Early in any data science course, you might be introduced to at least one hot encoding as a key technique to take care of categorical values, and rightfully so, as this strategy works very well on low cardinal features (features with limited categories).
In a nutshell, One hot encoding transforms each category right into a binary vector, where the corresponding category is marked as ‘True’ or ‘1’, and all other categories are marked with ‘False’ or ‘0’.
import pandas as pd# Sample categorical data
data = {'Category': ['Red', 'Green', 'Blue', 'Red', 'Green']}
# Create a DataFrame
df = pd.DataFrame(data)
# Perform one-hot encoding
one_hot_encoded = pd.get_dummies(df['Category'])
# Display the result
print(one_hot_encoded)
While this works great for features with limited categories (Lower than 10–20 categories), because the variety of categories increases, the one-hot encoded vectors change into longer and sparser, potentially resulting in increased memory usage and computational complexity, let’s take a look at an example.
The below code uses Amazon Worker Access data, made publicity available in kaggle: https://www.kaggle.com/datasets/lucamassaron/amazon-employee-access-challenge
The info incorporates eight categorical feature columns indicating characteristics of the required resource, role, and workgroup of the worker at Amazon.
data.info()
# Display the variety of unique values in each column
unique_values_per_column = data.nunique()print("Variety of unique values in each column:")
print(unique_values_per_column)
Using one hot encoding may very well be difficult in a dataset like this attributable to the high variety of distinct categories for every feature.
#Initial data memory usage
memory_usage = data.memory_usage(deep=True)
total_memory_usage = memory_usage.sum()
print(f"nTotal memory usage of the DataFrame: {total_memory_usage / (1024 ** 2):.2f} MB")
#one-hot encoding categorical features
data_encoded = pd.get_dummies(data,
columns=data.select_dtypes(include='object').columns,
drop_first=True)data_encoded.shape
# Memory usage for the one-hot encoded dataset
memory_usage = data_encoded.memory_usage(deep=True)
total_memory_usage = memory_usage.sum()
print(f"nTotal memory usage of the DataFrame: {total_memory_usage / (1024 ** 2):.2f} MB")
As you possibly can see, one-hot encoding is just not a viable solution to take care of high cardinal categorical features, because it significantly increases the dimensions of the dataset.
In cases with high cardinal features, goal encoding is a greater option.
Goal encoding transforms a categorical feature right into a numeric feature without adding any extra columns, avoiding turning the dataset right into a larger and sparser dataset.
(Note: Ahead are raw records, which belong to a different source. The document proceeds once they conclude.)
/-! Tokens in SNIFF. -/

/-- R213: in SNIFF every token is counted, and one that would carry the count past 5000 rejects; no memory changes. -/
def Obligations.SniffCountsTokens : Prop :=
  ∀ (s : State) (i : Instr), i.source = .stream → s.sniffing = true →
    (s.count + (tokenYield i).2.1 ≤ 5000 → exec i s = .next
      { s with
        pos := s.pos + (tokenYield i).1
        count := s.count + (tokenYield i).2.1
        fcur := s.fcur + (tokenYield i).2.2 }) ∧
    (5000 < s.count + (tokenYield i).2.1 → s.undisturbed → ∃ t, exec i s = .next t ∧
      AbortReported s t .pixelCountMismatch .pixels s.pos)

/-! Commands. -/

/-- R48, R140: a START of DECODE on an idle core with IN_LEN within IN_CAP. -/
def Obligations.DecodeStarts : Prop :=
  ∀ (s : State) (m k : Bool), s.busy = false → s.inLen.toNat ≤ s.params.inCap → ∃ t,
    exec (.decode m k) s = .next t ∧ Started s t 1#3 m k ∧ StartFrame s t ∧ t.phase = .ct ∧ t.plan = s.plan

/-- R48, R211: a START of SNIFF on an idle core with IN_LEN within IN_CAP. -/
def Obligations.SniffStarts : Prop :=
  ∀ (s : State) (m k : Bool), s.busy = false → s.inLen.toNat ≤ s.params.inCap → ∃ t,
    exec (.sniff m k) s = .next t ∧ Started s t 3#3 m k ∧ StartFrame s t ∧ t.phase = .ct ∧ t.plan = s.plan

/-- R48, R181: a START of ENCODE on an idle core with inputs that pass VALIDATE (R182); IN_LEN does not matter. What the
command will write is computed here (log 20): in ENC_MODE 1 the dictionary, flip bits and token bytes of R190 and R191,
in ENC_MODE 0 those of R184. -/
def Obligations.EncodeStarts : Prop :=
  ∀ (s : State) (m k : Bool), s.busy = false → RasterOk s → ∃ t,
    exec (.encode m k) s = .next t ∧ Started s t 2#3 m k ∧ StartFrame s t ∧ t.phase = .ct ∧ t.plan = t.makePlan ∧
    (m = true →
      t.plan.sel = selectKeys (walkKeys (imageWalk s fun _ _ => true)) ∧
      t.plan.flips = walkFlips (imageWalk s fun a b => decide (pairKey a b ∈ t.plan.sel)) ∧
      t.plan.body = (imageWalk s fun a b => decide (pairKey a b ∈ t.plan.sel)).flatMap (walkBytes t.plan.sel)) ∧
    (m = false → t.plan.sel = [] ∧ t.plan.flips = [] ∧
      t.plan.body = (List.range 5000).map fun k => s.idxMem.read k)

/-- R182, R197: an illegal PAL_COUNT, or the first pixel whose index names no palette entry, aborts ENCODE with
UNSUPPORTED_RASTER; OUT is unchanged, PIX_COUNT names the pixel. -/
def Obligations.UnsupportedRasterAborts : Prop :=
  ∀ (s : State) (m k : Bool), s.busy = false → s.undisturbed →
    ((s.palCount.toNat = 0 ∨ 64 < s.palCount.toNat) → ∃ t, exec (.encode m k) s = .next t ∧
      t.phase = .idle ∧ t.status = 0x7406#32 ∧ t.pixCount = 0#32 ∧ t.byteCursor = 0#32 ∧ t.outLen = 0#32 ∧
      t.flipCursor = 0#32 ∧ t.flipLen = 0#32 ∧ t.outMem = s.outMem ∧ t.pixMem = s.pixMem) ∧
    (∀ p, 1 ≤ s.palCount.toNat → s.palCount.toNat ≤ 64 → p < 5000 →
      s.palCount.toNat ≤ (s.idxMem.read p).toNat →
      (∀ l, l < p → (s.idxMem.read l).toNat < s.palCount.toNat) → ∃ t, exec (.encode m k) s = .next t ∧
      t.phase = .idle ∧ t.status = 0x7406#32 ∧ t.pixCount = BitVec.ofNat 32 p ∧ t.byteCursor = 0#32 ∧
      t.outLen = 0#32 ∧ t.flipCursor = 0#32 ∧ t.flipLen = 0#32 ∧ t.outMem = s.outMem ∧ t.pixMem = s.pixMem)

/-- R236: a START with a reserved CMD aborts with BAD_COMMAND, and a DECODE or SNIFF of a stream longer than IN_CAP with
BAD_LENGTH, both with ERR = 1; a reserved command leaves every memory as it was. -/
def Obligations.StartChecksAbort : Prop :=
  ∀ (s : State) (m k : Bool), s.busy = false → s.undisturbed →
    (∀ c : BitVec 3, c ≠ 1#3 → c ≠ 2#3 → c ≠ 3#3 → ∃ t, exec (.badCommand c m k) s = .next t ∧
      t.phase = .idle ∧ t.status = 0x7906#32 ∧ t.ctrl.toNat = c.toNat + 8 * m.toNat + 16 * k.toNat ∧
      t.byteCursor = 0#32 ∧ t.pixCount = 0#32 ∧ t.flipCursor = 0#32 ∧ t.flipLen = 0#32 ∧ t.outLen = 0#32 ∧
      t.inMem = s.inMem ∧ t.outMem = s.outMem ∧ t.palMem = s.palMem ∧ t.idxMem = s.idxMem ∧ t.pixMem = s.pixMem) ∧
    (s.params.inCap < s.inLen.toNat → ∀ i, i = .decode m k ∨ i = .sniff m k → ∃ t, exec i s = .next t ∧
      t.phase = .idle ∧ t.status = 0x7A06#32 ∧ t.byteCursor = 0#32 ∧ t.pixCount = 0#32 ∧ t.flipCursor = 0#32 ∧
      t.flipLen = 0#32 ∧ t.outLen = 0#32 ∧ t.inMem = s.inMem ∧ t.outMem = s.outMem)

/-- R49, R268: while BUSY a host write to any register, START among them, is taken and changes nothing. -/
def Obligations.BusyIgnoresRegisterWrites : Prop :=
  ∀ (s : State) (w : Width) (a v : Word) (q : List HostEvent), s.busy = true → s.hostQ = .write w a v :: q →
    a.toNat < 0x40 → step s = .next { s with hostQ := q }

/-! The sections of DECODE and SNIFF. -/

/-- R112: CT_READ of a DECODE loads 64 colours, bit 15 of each word dropped (R111), or aborts on a short stream. -/
def Obligations.ColorTableLoads : Prop :=
  ∀ s : State, s.hostQ = [] → s.phase = .ct → s.encoding = false → s.sniffing = false →
    (128 ≤ s.len → ∃ t, step s = .next t ∧ t = { s with ct := t.ct, pos := 128, phase := .dict } ∧
      ∀ k, (h : k < 64) → (t.ct[k]).toNat = inField s (2 * k) % 32768) ∧
    (s.len < 128 → s.undisturbed → ∃ t, step s = .next t ∧ AbortReported s t .shortRead .ct 0)

/-- R118: DICT_READ of a DECODE loads 64 pairs, or aborts on a short stream. -/
def Obligations.DictionaryLoads : Prop :=
  ∀ s : State, s.hostQ = [] → s.phase = .dict → s.encoding = false → s.sniffing = false →
    (384 ≤ s.len → ∃ t, step s = .next t ∧ t = { s with dl := t.dl, dr := t.dr, pos := 384, phase := .flen } ∧
      ∀ j, (h : j < 64) → (t.dl[j]).toNat = inField s (128 + 4 * j) % 32768 ∧
        (t.dr[j]).toNat = inField s (128 + 4 * j + 2) % 32768) ∧
    (s.len < 384 → s.undisturbed → ∃ t, step s = .next t ∧ AbortReported s t .shortRead .dict 128)

/-- R120: FLEN_READ of a DECODE or SNIFF: L is kept, and rejected below 2; the short read comes first. -/
def Obligations.FlipLengthReads : Prop :=
  ∀ s : State, s.hostQ = [] → s.phase = .flen → s.encoding = false →
    (386 ≤ s.len → 2 ≤ inField s 384 → step s = .next
      { s with flipL := BitVec.ofNat 16 (inField s 384), nfb := inField s 384 - 2, pos := 386, phase := .fbits }) ∧
    (386 ≤ s.len → inField s 384 < 2 → s.undisturbed → ∃ t, step s = .next t ∧
      AbortReported { s with flipL := BitVec.ofNat 16 (inField s 384) } t .badFlipLength .flen 384) ∧
    (s.len < 386 → s.undisturbed → ∃ t, step s = .next t ∧ AbortReported s t .shortRead .flen 384)

/-- R122: FBITS_READ of a DECODE or SNIFF skips the flip bytes if they are all there. -/
def Obligations.FlipBitsSkip : Prop :=
  ∀ s : State, s.hostQ = [] → s.phase = .fbits → s.encoding = false →
    (386 + s.nfb ≤ s.len → step s = .next { s with pos := 386 + s.nfb, phase := .pixels }) ∧
    (s.len < 386 + s.nfb → s.undisturbed → ∃ t, step s = .next t ∧ AbortReported s t .shortRead .fbits 386)

/-- R211, R214: SNIFF skips the color table and the dictionary, loading nothing, or rejects a short stream. -/
def Obligations.SniffSkipsTables : Prop :=
  ∀ s : State, s.hostQ = [] → s.sniffing = true → s.encoding = false →
    (s.phase = .ct → 128 ≤ s.len → step s = .next { s with pos := 128, phase := .dict }) ∧
    (s.phase = .dict → 384 ≤ s.len → step s = .next { s with pos := 384, phase := .flen }) ∧
    (s.phase = .ct → s.len < 128 → s.undisturbed → ∃ t, step s = .next t ∧ AbortReported s t .shortRead .ct 0) ∧
    (s.phase = .dict → s.len < 384 → s.undisturbed → ∃ t, step s = .next t ∧ AbortReported s t .shortRead .dict 128)

/-- R140, R163: at 5000 pixels a DECODE leaves its loop, changing nothing else; its end then reports success, with TRAILING
exactly when bytes are left, and changes no memory. -/
def Obligations.DecodeEnds : Prop :=
  ∀ s : State, s.hostQ = [] → s.encoding = false → s.sniffing = false →
    (s.phase = .pixels → 5000 ≤ s.count → step s = .next { s with phase := .ending }) ∧
    (s.phase = .ending → s.undisturbed → ∃ t, step s = .next t ∧ t.phase = .idle ∧
      t.status = (if s.pos < s.len then 0x12#32 else 0x2#32) ∧
      t.byteCursor = BitVec.ofNat 32 s.pos ∧ t.pixCount = BitVec.ofNat 32 s.count ∧
      t.flipCursor = BitVec.ofNat 32 s.fcur ∧ t.flipLen = s.flipL.setWidth 32 ∧ t.outLen = 0#32 ∧
      t.pixMem = s.pixMem ∧ t.outMem = s.outMem ∧ t.inMem = s.inMem ∧ t.palMem = s.palMem ∧ t.idxMem = s.idxMem)

/-- R210, R211, R212: at 5000 pixels a SNIFF leaves its loop, changing nothing else; its end then accepts, but under
strictness rejects a stream with bytes left, and changes no memory. -/
def Obligations.SniffEnds : Prop :=
  ∀ s : State, s.hostQ = [] → s.sniffing = true →
    (s.phase = .pixels → 5000 ≤ s.count → step s = .next { s with phase := .ending }) ∧
    (s.phase = .ending → s.undisturbed → ∃ t, step s = .next t ∧ t.phase = .idle ∧
      t.status = (if s.strict = true ∧ s.pos ≠ s.len then 0x6802#32 else 0xA#32) ∧
      t.byteCursor = BitVec.ofNat 32 s.pos ∧ t.pixCount = BitVec.ofNat 32 s.count ∧
      t.flipCursor = BitVec.ofNat 32 s.fcur ∧ t.flipLen = s.flipL.setWidth 32 ∧ t.outLen = 0#32 ∧
      t.pixMem = s.pixMem ∧ t.outMem = s.outMem ∧ t.inMem = s.inMem ∧ t.palMem = s.palMem ∧ t.idxMem = s.idxMem)

/-! The sections of ENCODE. -/

/-- R113: CT_WRITE writes the palette's colours, bit 15 cleared, then zero words, and no other byte of OUT. -/
def Obligations.ColorTableWrites : Prop :=
  ∀ s : State, s.hostQ = [] → s.phase = .ct → s.encoding = true → ∃ t, step s = .next t ∧
    t = { s with outMem := t.outMem, pos := 128, phase := .dict } ∧
    (∀ k, k < 64 → t.outMem.readHalf (2 * k) =
      (if k < s.palCount.toNat then s.palMem.readHalf (2 * k) &&& 0x7FFF#16 else 0#16)) ∧
    ∀ a, 128 ≤ a → t.outMem.read a = s.outMem.read a

/-- R119: DICT_WRITE writes the selected pairs, left word first, then zero words, and no other byte of OUT. -/
def Obligations.DictionaryWrites : Prop :=
  ∀ s : State, s.hostQ = [] → s.phase = .dict → s.encoding = true → ∃ t, step s = .next t ∧
    t = { s with outMem := t.outMem, pos := 384, phase := .flen } ∧
    (∀ j, j < 64 →
      t.outMem.readHalf (128 + 4 * j) = ((s.plan.sel.getD j (0#15, 0#15)).1).setWidth 16 ∧
      t.outMem.readHalf (128 + 4 * j + 2) = ((s.plan.sel.getD j (0#15, 0#15)).2).setWidth 16) ∧
    ∀ a, a < 128 ∨ 384 ≤ a → t.outMem.read a = s.outMem.read a

/-- R125: FLIP_WRITE, as the two steps of the phases FLEN and FBITS (log 2: the number of steps is the model's):
L = 2 + ceil(nd / 8), then the flip bits least significant first, the bits past the last one 0. -/
def Obligations.FlipTableWrites : Prop :=
  ∀ s : State, s.hostQ = [] → s.phase = .flen → s.encoding = true → s.plan.flips.length ≤ 2500 →
    ∃ t u, step s = .next t ∧ step t = .next u ∧ t.phase = .fbits ∧
      u = { s with
        outMem := u.outMem
        flipL := u.flipL
        pos := 386 + (s.plan.flips.length + 7) / 8
        phase := .pixels } ∧
      u.flipL.toNat = 2 + (s.plan.flips.length + 7) / 8 ∧
      u.outMem.readHalf 384 = u.flipL ∧
      (∀ i, i < 8 * ((s.plan.flips.length + 7) / 8) →
        (u.outMem.read (386 + i / 8)).getLsbD (i % 8) = s.plan.flips.getD i false) ∧
      ∀ a, a < 384 ∨ 386 + (s.plan.flips.length + 7) / 8 ≤ a → u.outMem.read a = s.outMem.read a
Goal encoding works by converting each category of a categorical feature into its corresponding expected value. The approach to calculating the expected value will rely on the worth you are attempting to predict.
For Regression problems, the expected value is solely the common value for that category.
For Classification problems, the expected value is the conditional probability on condition that category.
In each cases, we are able to get the outcomes by simply using the ‘group_by’ function in pandas.
#Example of the best way to calculate the expected value for Goal encoding of a Binary end result
expected_values = data.groupby('ROLE_TITLE')['ACTION'].value_counts(normalize=True).unstack()
expected_values
The resulting table indicates the probability of every “ACTION” end result by unique “ROLE_TITLE” id. All that’s left to do is replace the “ROLE_TITLE” id with the values from the probability of “ACTION” being 1 in the unique dataset. (i.e as an alternative of category 117879 the dataset will show 0.889331)
While this may give us an intuition of how goal encoding works, using this straightforward method runs the danger of overfitting. Especially for rare categories, as in those cases, goal encoding will essentially provide the goal value to the model. Also, the above method can only take care of seen categories, so in case your test data has a brand new category, it won’t give you the chance to handle it.
To avoid those errors, that you must make the goal encoding transformer more robust.
To make goal encoding more robust, you possibly can create a custom transformer class and integrate it with scikit-learn in order that it may well be utilized in any model pipeline.
NOTE: The below code is taken from the book “The Kaggle Book” and will be present in Kaggle: https://www.kaggle.com/code/lucamassaron/meta-features-and-target-encoding
import numpy as np
import pandas as pdfrom sklearn.base import BaseEstimator, TransformerMixin
class TargetEncode(BaseEstimator, TransformerMixin):
def __init__(self, categories='auto', k=1, f=1,
noise_level=0, random_state=None):
if type(categories)==str and categories!='auto':
self.categories = [categories]
else:
self.categories = categories
self.k = k
self.f = f
self.noise_level = noise_level
self.encodings = dict()
self.prior = None
self.random_state = random_state
def add_noise(self, series, noise_level):
return series * (1 + noise_level *
np.random.randn(len(series)))
def fit(self, X, y=None):
if type(self.categories)=='auto':
self.categories = np.where(X.dtypes == type(object()))[0]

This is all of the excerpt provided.